Hi,Benchao,
        Welcome to join the discussion, yes, this new syntax can make SQL more 
clear and simpler.
        For your first question, the `window_start` and `window_end` columns 
will be added automatically,
        so we don't need to use auxiliary group functions to infer or access 
the window properties.
        
        For the `grouping sets` on TVFs, I think it's interesting if we can 
support it, as we already supported `grouping sets`
        on streaming aggregates in blink planner.

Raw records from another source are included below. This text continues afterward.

-- ==== Sys2Proof/Machine/Host.lean ====
section
/-! DEFINITION. The x16 endpoint, the SMBus target, the flash controller and the test access port (R450 to R468). -/

namespace Sys2Proof.Machine

open Sys2Proof

/-! ### SMBus (R459 to R461) -/

/-- The SMBus target answers: VIO and VIN_CORE are in range and the reference clock runs (R459). -/
def Dev.smbOn (d : Dev) : Bool := d.start.refclk && d.start.rails.getLsbD 0 && d.start.rails.getLsbD 4

/-- Answer bytes to the board management controller. -/
def Dev.smbAnswer (d : Dev) (bs : List Byte) : Dev := { d with out := { d.out with smb := d.out.smb ++ [bs] } }

/-- An SMBus transaction: one whose PEC fails is not acted on (R459). -/
def State.smb (s : State) (pecOk : Bool) (f : Dev → Dev) : Result :=
  s.board id fun _ d => if d.smbOn && pecOk then some (f d) else none

/-- SMB_START_WORD: accepted only while reset is held (Table HOST-3). -/
def execSmbStartWord (word : BitVec 32) (pecOk : Bool) (s : State) : Result :=
  s.smb pecOk fun d =>
    if d.start.resetHeld then d.modStart fun x => { x with word := some word } else d.smbEvent 7

/-- A bridge is down (R26). -/
def Dev.bridgeDown (d : Dev) : Bool := (List.range 38).any fun b => d.rd .hubBridgeDown 0 b = 1

/-- The SMBus commands that Table HOST-3 lists. -/
def smbCodes : List (BitVec 8) := [0x01, 0x02, 0x03, 0x04, 0x05, 0x06]

/-- SMB_STATUS, code 0x02: start state, failure cause, job state, last run fault, bridge down. A transaction of a code that
Table HOST-3 does not list is answered with a NACK, and the table's other commands have rows of their own (R460).
(log 92 DESIGN CHOICE) -/
def execSmbStatus (req : SmbTransaction) (s : State) : Result :=
  s.smb req.pecOk fun d =>
    if req.code ≠ 0x02 then (if smbCodes.contains req.code then d else d.smbAnswer [])
    else d.smbAnswer (([d.start.state.code, d.start.failCause, d.job.phase.code, d.rd .jobStateFault, d.bridgeDown.toNat, 0, 0, 0]).map
      (BitVec.ofNat 8))

/-- SMB_TEMPERATURE: the hottest junction. -/
def execSmbTemperature (pecOk : Bool) (s : State) : Result :=
  s.smb pecOk fun d => d.smbAnswer (leBytes 2 (untwos 16 d.junction))

/-- SMB_POWER: package power. -/
def execSmbPower (pecOk : Bool) (s : State) : Result :=
  s.smb pecOk fun d => d.smbAnswer (leBytes 2 d.pwr.watts)

/-- SMB_EVENTS: the events, cleared by the read. -/
def execSmbEvents (pecOk : Bool) (s : State) : Result :=
  s.smb pecOk fun d => (d.smbAnswer (leBytes 4 d.host.events.toNat)).modIf fun h => { h with events := 0 }

/-- HUB_INVENTORY (Table PKG-7). -/
def Order.inventory (o : Order) : Nat := o.code + o.hbmStacks * 2 ^ 8 + o.fabricDies * 2 ^ 16

/-- SMB_INVENTORY: HUB_INVENTORY, the certificate serial, SEC_FW_SVN. -/
def execSmbInventory (pecOk : Bool) (s : State) : Result :=
  s.smb pecOk fun d => d.smbAnswer (leBytes 4 d.order.inventory ++ d.serial ++ leBytes 4 d.sec.fwSvn)

/-- SMBALERT# is asserted while any event bit is set (R461). -/
def Dev.smbAlert (d : Dev) : Bool := d.host.events ≠ 0

/-- The target's 7-bit address (R459). (log 68 DEDUCED) -/
def smbAddress : Nat := 0x58 + Config.straps % 4

/-- SMB_ALERT_RESPONSE: while it asserts SMBALERT#, the device answers with its address (R461). (log 68 DEDUCED) -/
def execSmbAlertResponse (pecOk : Bool) (s : State) : Result :=
  s.smb pecOk fun d => if d.smbAlert then d.smbAnswer (leBytes 1 (2 * smbAddress)) else d

/-! ### The test access port (R465) -/

/-- Shift out a captured register. -/
def Dev.tapOut (d : Dev) (bits : List Bool) : Dev := { d with out := { d.out with tdo := d.out.tdo ++ [bits] } }

/-- The identification code (Table HOST-5). -/
def idCode : BitVec 32 := 0x1002A9CB

/-- The low-speed lands, as the boundary register samples them: SMB_SCL, SMB_SDA, SMBALERT_N, SPI_CLK, SPI_CS_N, SPI_IO0
to SPI_IO3, STRAP0, STRAP1, RESET_N, PERST_N, PWRGOOD, THERM_ALERT_N; the levels of those that the board drives are free.
(log 69 DESIGN CHOICE) -/
def Dev.lands (d : Dev) : List Bool :=
  let free := fun (i : Nat) => Config.freeValue (d.free + i) % 2 = 1
  [free 0, free 1, !d.smbAlert, free 2, free 3, free 4, free 5, free 6, free 7, bitAt Config.straps 0,
    bitAt Config.straps 1, !d.start.resetHeld, !d.host.perst, d.start.powerGood, !d.thermAlert]

/-- The lands are captured and shifted out, while the boundary register takes what is shifted in. -/
def Dev.scanLands (d : Dev) (shift : BitVec 15) : Dev :=
  { (d.tapOut d.lands).modIf fun h => { h with boundary := shift } with free := d.free + 8 }

/-- Load an instruction code: what acts, and whether the pins are driven from the boundary register, float, or work as
lands. -/
def Dev.selectTap (d : Dev) (code : BitVec 8) (t : Tap) (driven high : Bool) : Dev :=
  d.modIf fun h => { h with ir := code, tap := t, pinsDriven := driven, pinsHigh := high }

/-- A code that acts as BYPASS: one bit between TDI and TDO. -/
def Dev.tapBypass (d : Dev) (code : BitVec 8) : Dev := (d.selectTap code .bypass false false).tapOut [false]

/-- BYPASS: its own code, and every code that Table HOST-5 gives to no other instruction (R465). -/
def execBypass (s : State) (code : BitVec 8 := 0xFF) : Result :=
  s.board id fun _ d => if Tap.ofCode code = .bypass then some (d.tapBypass code) else none

/-- IDCODE: the identification code is shifted out. -/
def execIdcode (s : State) : Result :=
  s.board id fun _ d => some ((d.selectTap 0x01 .idcode false false).tapOut ((List.range 32).map idCode.getLsbD))

/-- SAMPLE_PRELOAD: in every state the lands are sampled and the boundary register is loaded.
(log 69 DESIGN CHOICE) -/
def execSamplePreload (preload : BitVec 15) (s : State) : Result :=
  s.board id fun _ d => some ((d.selectTap 0x02 .samplePreload false false).scanLands preload)

/-- EXTEST: while reset is held the boundary register, which takes what is shifted in, drives the lands; otherwise BYPASS.
(log 69 DESIGN CHOICE) -/
def execExtest (s : State) (shift : BitVec 15 := 0) : Result :=
  s.board id fun _ d =>
    some (if d.start.resetHeld then (d.selectTap 0x00 .extest true false).scanLands shift else d.tapBypass 0x00)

But I'm not sure if it will 
be included into this FLIP.

        cc @Jark Wu

Best,
Pengcheng
        

在 2020/10/9 下午5:25,“Benchao Li”<libenc...@apache.org> 写入:

    Thanks Jark for bringing this discussion, I like this FLIP very much.

    Especially the cumulate window, it's much like the current TUMBLE window +
    Fast Emit (which is an undocumented experimental feature), however, it's
    more powerful.

    And This will make the SQL semantic more standard, especially for the
    HOPPING window.

    Regarding time attribute,
    It seems that we don't need a specific function to infer the time attribute
    like
    `TUMBLE_ROWTIME` / `TUMBLE_PROCTIME`. Then are `window_start` and
    `window_end`
    column a time attribute column automatically?
    - If not, what will be the time attribute of the result relation of these
    TVFs?
      Especially after the window aggregation.
    - If yes, then how do we handle proctime?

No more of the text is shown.